Bioenergy is typically tax-preferred rather than taxed in most jurisdictions, and no major economy imposes a significant net tax burden on biofuels or biomass electricity. The effective global tax rate on bioenergy is therefore assumed to be zero.
Summary of Baseline Tax and Subsidy Assumptions🔗
The resulting baseline parameters implemented in the model are summarized below.
| Energy source | Coal | Oil | Natural Gas | Renewables | Nuclear | Bioenergy |
|---|---|---|---|---|---|---|
| Taxes (% of cost) | 0% | 35% | 0% | 0% | 0% | 0% |
| Subsidies (% of cost) | 30% | 20% | 30% | 25% | 30% | 15% |
| Net tax (% of cost) | -30% | 15% | -30% | -25% | -30% | -15% |
These values represent global averages and are subject to significant uncertainty due to aggregation across countries, sectors, and policy mechanisms.
Carbon Tax🔗
A carbon tax on fuels reduce the margin and profit of that source. Carbon taxes, which depend on the fuel's carbon density and fuel losses, increase the variable costs of that fuel. For fuel-generated electricity, the adjustment to the cost of fuel also depends on the thermal efficiency of that source. The increase in cost with a carbon tax can be partially offset with the net of CCS costs minus incentives.

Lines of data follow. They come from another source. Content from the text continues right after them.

-- ==== Sys2Proof/Certificates/Slice0/Obligations.lean ====
section
/-! DEFINITION. The statements for the provers, by chapter of the manual. Where a statement says that a block `e` settles to the
next one, `e` is the command's effect and `Block.settlesTo` says how little the work that waited may add to it. -/

open Sys2Proof Sys2Proof.Machine

/-! ### The step, the queue of commands and reset -/

/-- A step takes the command at the front of the queue and is its meaning on the state with the rest of the queue. -/
def Obligations.StepRunsFront : Prop :=
  ∀ (c : Instr) (rest : List Instr) (s : State), s.pending = c :: rest → step s = exec c { s with pending := rest }

/-- The model's choice of log entry 2: on an empty queue one clock passes, 1 cclk (R34) where the root PLL runs and 40 ns where
it does not; nothing but the clock and the counters that count time changes. -/
def Obligations.EmptyQueueTicks : Prop :=
  ∀ s : State, s.pending = [] → ∃ b : Block, step s = .next { s with blk := b } ∧
    b.sansLog = ({ s.blk with clk := s.blk.clk.advance 1 } : Block).sansLog ∧ b.log = s.blk.log ∧
    b.mgmt = s.blk.mgmt ∧ b.inlets = s.blk.inlets ∧ b.pkts = s.blk.pkts ∧
    (s.blk.clk.pll = true → b.clk.cclk = s.blk.clk.cclk + 1 ∧ s.blk.clk.ns ≤ b.clk.ns) ∧
    (s.blk.clk.pll = false → b.clk.cclk = s.blk.clk.cclk ∧ b.clk.ns = s.blk.clk.ns + 40)

/-- What the manual gives for power-on: OFF, interrupts masked and low, registers and FIFOs of the management port at zero, every
VOID high with no credit, every channel unused, no request, packet, slot, record, line or tile (R38, R58, R72, R48, R54); and what StepKeepsSound says every step
keeps. -/
def Obligations.ResetIsOff : Prop :=
  let b := State.reset.blk
  State.reset.pending = [] ∧ b.mode = .off ∧ b.drain = false ∧ b.intOut = 0 ∧ b.mgmt.intStatus = 0 ∧ b.mgmt.intMask = 15 ∧
    b.mgmt.tx = [] ∧ b.mgmt.rx = [] ∧ b.mgmt.overflow = false ∧ b.mgmt.underflow = false ∧ b.bootStatus = 0 ∧
    (∀ i : Fin 4, (b.inlet i).reqVoid = true ∧ (b.inlet i).cmdVoid = true ∧ (b.inlet i).reqCred = 0 ∧ (b.inlet i).cmdCred = 0 ∧
      (b.inlet i).rspCred = 0 ∧ (b.inlet i).rplCred = 0 ∧ (b.inlet i).dropped = 0) ∧
    (∀ c : Fin 8, (b.chan c).state = 0) ∧ (∀ k : Nat, (b.slot k).attach = .free) ∧ b.reqs = [] ∧ b.pkts.queue = [] ∧
    b.log.recs = [] ∧ b.log.nextSeq = 0 ∧ b.tiles = [] ∧ b.cache.lines = [] ∧ b.tail = none ∧ b.sound = true
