-- ==== Sys2Proof/Laws/Outline.lean ====
section
/-! SUPPORT. What the sluice, the sensors, drift samples and serving entry leave alone. -/

namespace Sys2Proof.Machine

/-- Modes, pins, keys, life cycle, restore, image, packets and the states of the channels. -/
structure Outline where
  mode : Mode
  drain : Bool
  lc : Lc
  keys : List (BitVec 128)
  dorm : Dorm
  pins : Pins
  boot : Boot
  restore : Restore
  ret : Option Image
  ids : List DimmId
  spares : List SpareRec
  reqs : List Req
  ops : List LongOp
  queue : List QPkt
  replies : List Reply
  wipe : Option Wipe
  tail : Option Tail
  states : List Nat
  voids : List (Bool × Nat)

/-- The outline of a block. -/
def Block.outline (b : Block) : Outline :=
  { mode := b.mode, drain := b.drain, lc := b.lc, keys := b.keys, dorm := b.dorm, pins := b.pins, boot := b.boot, restore := b.restore,
    ret := b.ret, ids := b.ids, spares := b.spares, reqs := b.reqs, ops := b.pkts.ops, queue := b.pkts.queue, replies := b.pkts.replies,
    wipe := b.wipe, tail := b.tail, states := b.chans.map Chan.state, voids := b.inlets.map (fun n => (n.cmdVoid, n.cmdCred)) }

theorem outline_of_sansLog {b b' : Block} (h : b'.sansLog = b.sansLog) : b'.outline = b.outline := by
  have hi := congrArg Block.inlets h
  have hv : b'.inlets.map (fun n => (n.cmdVoid, n.cmdCred)) = b.inlets.map (fun n => (n.cmdVoid, n.cmdCred)) := by
    have := congrArg (List.map (fun n : Inlet => (n.cmdVoid, n.cmdCred))) hi
    simpa [Block.sansLog, Function.comp_def, Inlet.sansDropped] using this
  have e : b'.sansLog.outline = b.sansLog.outline := by rw [h]
  have e1 : ∀ x : Block, x.outline = { x.sansLog.outline with voids := x.inlets.map (fun n => (n.cmdVoid, n.cmdCred)) } := fun x => rfl
  rw [e1 b', e1 b, e, hv]

@[simp] theorem event_outline (b : Block) (code : Nat) (l : List (Nat × Nat)) : (b.event code l).outline = b.outline :=
  outline_of_sansLog (event_sansLog b code l)

theorem modChan_outline (b : Block) (c : Nat) (g : Chan → Chan) (h : ∀ ch, (g ch).state = ch.state) : (b.modChan c g).outline = b.outline := by
  have : (b.modChan c g).chans.map Chan.state = b.chans.map Chan.state := map_modify Chan.state g h b.chans c
  have e1 : ∀ x : Block, x.outline = { ({ x with chans := [] } : Block).outline with states := x.chans.map Chan.state } := fun x => rfl
  rw [e1 (b.modChan c g), e1 b, this]; rfl

theorem foldl_outline {α : Type} (g : Block → α → Block) (h : ∀ b x, (g b x).outline = b.outline) (l : List α) (b : Block) :
    (l.foldl g b).outline = b.outline := foldl_keeps Block.outline g h l b

@[simp] theorem setF_outline (b : Block) (i n k v : Nat) : (b.setF i n k v).outline = b.outline := rfl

Clean Electricity Standards🔗
Besides taxes and subsidies, market-driven credits or certificates are another mechanism to drive electricity to achieve target standards. En-ROADS allows the user to choose the sources to be counted as qualifying, the target percent of qualifying sources of electricity produced, the duration over which to achieve the target, and the base cost of the credits or certificates. The costs of buying certificates and potential fines for not reaching the standard are paid for by all sources, whereas only qualifying sources reap the revenue.